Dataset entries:
□ □ □

-- ==== Sys2Proof/Laws/State.lean ====
section
/-! SUPPORT. One lemma for each field under each named update of the state, true by `rfl`, so that no proof unfolds a record
update; and `raise` as the next state it answers. -/

namespace Sys2Proof.Machine

theorem raise_eq (st : Status) (s : State) : raise st s = .next (s.completed st) := rfl

/-! ## command completion (R199) -/

@[simp] theorem State.completed_cmd (s : State) (st : Status) : (s.completed st).cmd = s.cmd := rfl
@[simp] theorem State.completed_status (s : State) (st : Status) : (s.completed st).status = st := rfl
@[simp] theorem State.completed_busy (s : State) (st : Status) : (s.completed st).busy = 0#1 := rfl
@[simp] theorem State.completed_mode (s : State) (st : Status) : (s.completed st).mode = s.mode := rfl
@[simp] theorem State.completed_result (s : State) (st : Status) : (s.completed st).result = s.result := rfl
@[simp] theorem State.completed_arg0 (s : State) (st : Status) : (s.completed st).arg0 = s.arg0 := rfl
@[simp] theorem State.completed_arg1 (s : State) (st : Status) : (s.completed st).arg1 = s.arg1 := rfl
@[simp] theorem State.completed_arg2 (s : State) (st : Status) : (s.completed st).arg2 = s.arg2 := rfl
@[simp] theorem State.completed_arg3 (s : State) (st : Status) : (s.completed st).arg3 = s.arg3 := rfl
@[simp] theorem State.completed_argt (s : State) (st : Status) : (s.completed st).argt = s.argt := rfl
@[simp] theorem State.completed_argp (s : State) (st : Status) : (s.completed st).argp = s.argp := rfl
@[simp] theorem State.completed_dlen (s : State) (st : Status) : (s.completed st).dlen = s.dlen := rfl
@[simp] theorem State.completed_rlen (s : State) (st : Status) : (s.completed st).rlen = s.rlen := rfl
@[simp] theorem State.completed_rssi (s : State) (st : Status) : (s.completed st).rssi = s.rssi := rfl
@[simp] theorem State.completed_rssiValid (s : State) (st : Status) : (s.completed st).rssiValid = s.rssiValid := rfl
@[simp] theorem State.completed_cfgHdr (s : State) (st : Status) : (s.completed st).cfgHdr = s.cfgHdr := rfl
@[simp] theorem State.completed_cfg (s : State) (st : Status) : (s.completed st).cfg = s.cfg := rfl
@[simp] theorem State.completed_info (s : State) (st : Status) : (s.completed st).info = s.info := rfl
@[simp] theorem State.completed_tbuf (s : State) (st : Status) : (s.completed st).tbuf = s.tbuf := rfl
@[simp] theorem State.completed_rbuf (s : State) (st : Status) : (s.completed st).rbuf = s.rbuf := rfl
@[simp] theorem State.completed_seq (s : State) (st : Status) : (s.completed st).seq = .idle := rfl
@[simp] theorem State.completed_link (s : State) (st : Status) : (s.completed st).link = s.link := rfl
@[simp] theorem State.completed_linkBaud (s : State) (st : Status) : (s.completed st).linkBaud = s.linkBaud := rfl
@[simp] theorem State.completed_params (s : State) (st : Status) : (s.completed st).params = s.params := rfl
@[simp] theorem State.completed_sched (s : State) (st : Status) : (s.completed st).sched = s.sched := rfl
@[simp] theorem State.completed_reads (s : State) (st : Status) : (s.completed st).reads = s.reads := rfl
@[simp] theorem State.completed_draws (s : State) (st : Status) : (s.completed st).draws = s.draws := rfl
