/-! ### Messages (R107 to R111) -/

theorem decodeFixed_spells {bs : List Byte} {i : Instr} (h : decodeFixed bs = .ok i) : Spells .fixedMsg bs i := by
  unfold decodeFixed at h
  split at h
  · split_ifs at h
    cases h
    exact ⟨rfl, rfl⟩
  · cases h

theorem decodeBroadcast_spells {bs : List Byte} {i : Instr} (h : decodeBroadcast bs = .ok i) : Spells .broadcast bs i := by
  unfold decodeBroadcast at h
  split at h
  · split_ifs at h with haddr
    obtain ⟨rfl, rfl⟩ := haddr
    cases h
    exact ⟨rfl, rfl⟩
  · cases h

theorem decodeRemote_spells {bs : List Byte} {i : Instr} (h : decodeRemote bs = .ok i) : Spells .remote bs i := by
  unfold decodeRemote at h
  split at h
  · split at h
    · cases h
    · rename_i q hq
      obtain rfl := code_of_progCmdOf hq
      split_ifs at h with hblock
      obtain ⟨rfl, rfl⟩ := hblock
      split at h <;> cases h
      rename_i body hbody
      have hbytes := congrArg BodyBytes.toList (decodeWrittenBody_eq_ok.mp hbody)
      exact ⟨rfl, congrArg (_ ++ ·) hbytes⟩
  · cases h

/-- A list of `n + 1` bytes is its first `n` and its last. -/
theorem take_append_getD {bs : List Byte} {n : Nat} (h : bs.length = n + 1) : bs.take n ++ [bs.getD n 0#8] = bs := by
  rw [List.getD_eq_getElem _ _ (by omega), List.take_concat_get', ← h, List.take_length]

theorem decodeReceived_spells {n : Nat} {rssi : Bool} {bs : List Byte} {i : Instr} (h : decodeReceived n rssi bs = .ok i) :
    Spells (.received n rssi) bs i := by
  unfold decodeReceived at h
  split_ifs at h with hn hrssi hl hl <;> cases h
  · subst hrssi
    exact ⟨by simp [Instr.port, hl], take_append_getD hl⟩
  · rw [Bool.not_eq_true] at hrssi
    subst hrssi hl
    exact ⟨rfl, List.append_nil bs⟩

/-! ### Every port -/

/-- Bytes as the encoder writes them at a port: the bits no field holds are 0 (R103). -/
def definedBits (p : Port) (bs : List Byte) : List Byte :=
  match p with
  | .option => bs.map (· &&& optionMask)
  | .transmode => bs.map (· &&& transmodeMask)
  | .body =>
    List.zipWith (· &&& ·) bs [0xFF#8, 0xFF#8, 0xFF#8, optionMask, 0xFF#8, transmodeMask, 0xFF#8, 0xFF#8]
  | _ => bs

/-- The body port keeps all bits but the reserved ones of OPTION and TRANSMODE (R94, R103). -/
theorem cfgBody_spells {bs : List Byte} {b : BodyBytes} (h : bodyOfList bs = some b) :
    Spells .body (definedBits .body bs) (.cfgBody (unpackBody b)) := by
  unfold bodyOfList at h
  split at h <;> cases h
  have hfull (x : Byte) : x &&& 0xFF#8 = x := BitVec.and_allOnes
  refine ⟨rfl, ?_⟩
  simp only [encode, packBody_unpackBody, BodyBytes.toList, definedBits, List.zipWith_cons_cons, List.zipWith_nil_left, hfull]

/-- What decodes at a port belongs to it, and its encoding is those bytes with reserved bits 0. -/
theorem decode_spells {p : Port} {bs : List Byte} {i : Instr} (h : decode p bs = .ok i) :
    Spells p (definedBits p bs) i := by
  unfold decode at h
  cases p with
  | cmd =>
    dsimp only at h
    split at h <;> cases h
    exact ⟨decodeOpcode_port _, encode_decodeOpcode _⟩
  | header =>
    dsimp only at h
    split at h
    · exact decodeHeader_spells h
    · cases h
  | sped =>
    dsimp only at h
    split at h <;> cases h
    exact ⟨rfl, congrArg (fun x => [x]) (packSped_fields _)⟩
  | option =>
    dsimp only at h
    split at h <;> cases h
    exact ⟨rfl, congrArg (fun x => [x]) (packOption_fields _)⟩
  | transmode =>
    dsimp only at h
    split at h <;> cases h
    exact ⟨rfl, congrArg (fun x => [x]) (packTransmode_fields _)⟩
  | body =>
    dsimp only at h
    split at h <;> cases h
    rename_i b hb
    exact cfgBody_spells hb
  | code =>
    dsimp only at h
    split at h
    · exact decodeCode_spells h
    · cases h
  | request => exact decodeRequest_spells h
  | respFull | respInfo =>
    dsimp only at h
    split at h
    · split_ifs at h with hc
      cases h
      subst hc
      exact ⟨rfl, rfl⟩
    · cases h
  | respWindow w => exact decodeWindowResponse_spells h
  | transparent =>
    dsimp only at h
    split_ifs at h
    cases h
    exact ⟨rfl, rfl⟩
  | fixedMsg => exact decodeFixed_spells h
  | broadcast => exact decodeBroadcast_spells h
  | remote => exact decodeRemote_spells h
  | received n rssi => exact decodeReceived_spells h
  | pins =>
    dsimp only at h
    split at h
    · exact decodePins_spells h
    · cases h

/-- Settles O16. -/
theorem decodedInstructionsAreWellFormed : Obligations.DecodedInstructionsAreWellFormed := by
  intro p bs i h
  obtain ⟨hport, hbytes⟩ := decode_spells h
  refine ⟨decode_wf h, hport, hbytes.trans ?_⟩
  cases p <;> rfl

end Sys2Proof.Machine
end

section
/-! PROOFS. The obligations of spec/30_encoding.md about literal bytes: the frames as R93 to R111 write them, the places of the
packed bits, words that decode, and the opcodes and the wire code that mean nothing. -/

namespace Sys2Proof.Machine

/-! ## The packed bytes as numbers (R100 to R102) -/

theorem packSped_toNat (b : BitVec 3) (p : BitVec 2) (a : BitVec 3) :
    (packSped b p a).toNat = b.toNat * 32 + p.toNat * 8 + a.toNat := by
  revert b p a; decide

theorem packOption_toNat (k : BitVec 2) (n : Bit) (w : BitVec 2) :
    (packOption k n w).toNat = k.toNat * 64 + n.toNat * 32 + w.toNat := by
  revert k n w; decide

theorem packTransmode_toNat (r f t : Bit) (k : BitVec 3) :
    (packTransmode r f t k).toNat = r.toNat * 128 + f.toNat * 64 + t.toNat * 16 + k.toNat := by
  revert r f t k; decide

/-- Settles O19. -/
theorem packedBytesHaveTheSpecsBitPlaces : Obligations.PackedBytesHaveTheSpecsBitPlaces :=
  ⟨packSped_toNat, packOption_toNat, packTransmode_toNat⟩

/-! ## Frames (R93 to R111) -/

/-- The three packed bytes are the fields side by side. -/
theorem packedBytes_eq_sideBySide (c : CfgBody) :
    packSped c.baud c.parity c.airrate = c.speedByte ∧ packOption c.subpkt c.rssiNoise c.power = c.optionByte ∧
    packTransmode c.rssiEn c.fixed c.lbt c.wor = c.transmodeByte :=
  ⟨packSped_eq_append _ _ _, packOption_eq_append _ _ _, packTransmode_eq_append _ _ _ _⟩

□ □ □

**WHAT IS REQUIRED**
Where a line of the data contains "bodyOfList", copy that line.

**RESPONSE TO THIS EXERCISE**
theorem cfgBody_spells {bs : List Byte} {b : BodyBytes} (h : bodyOfList bs = some b) :
  unfold bodyOfList at h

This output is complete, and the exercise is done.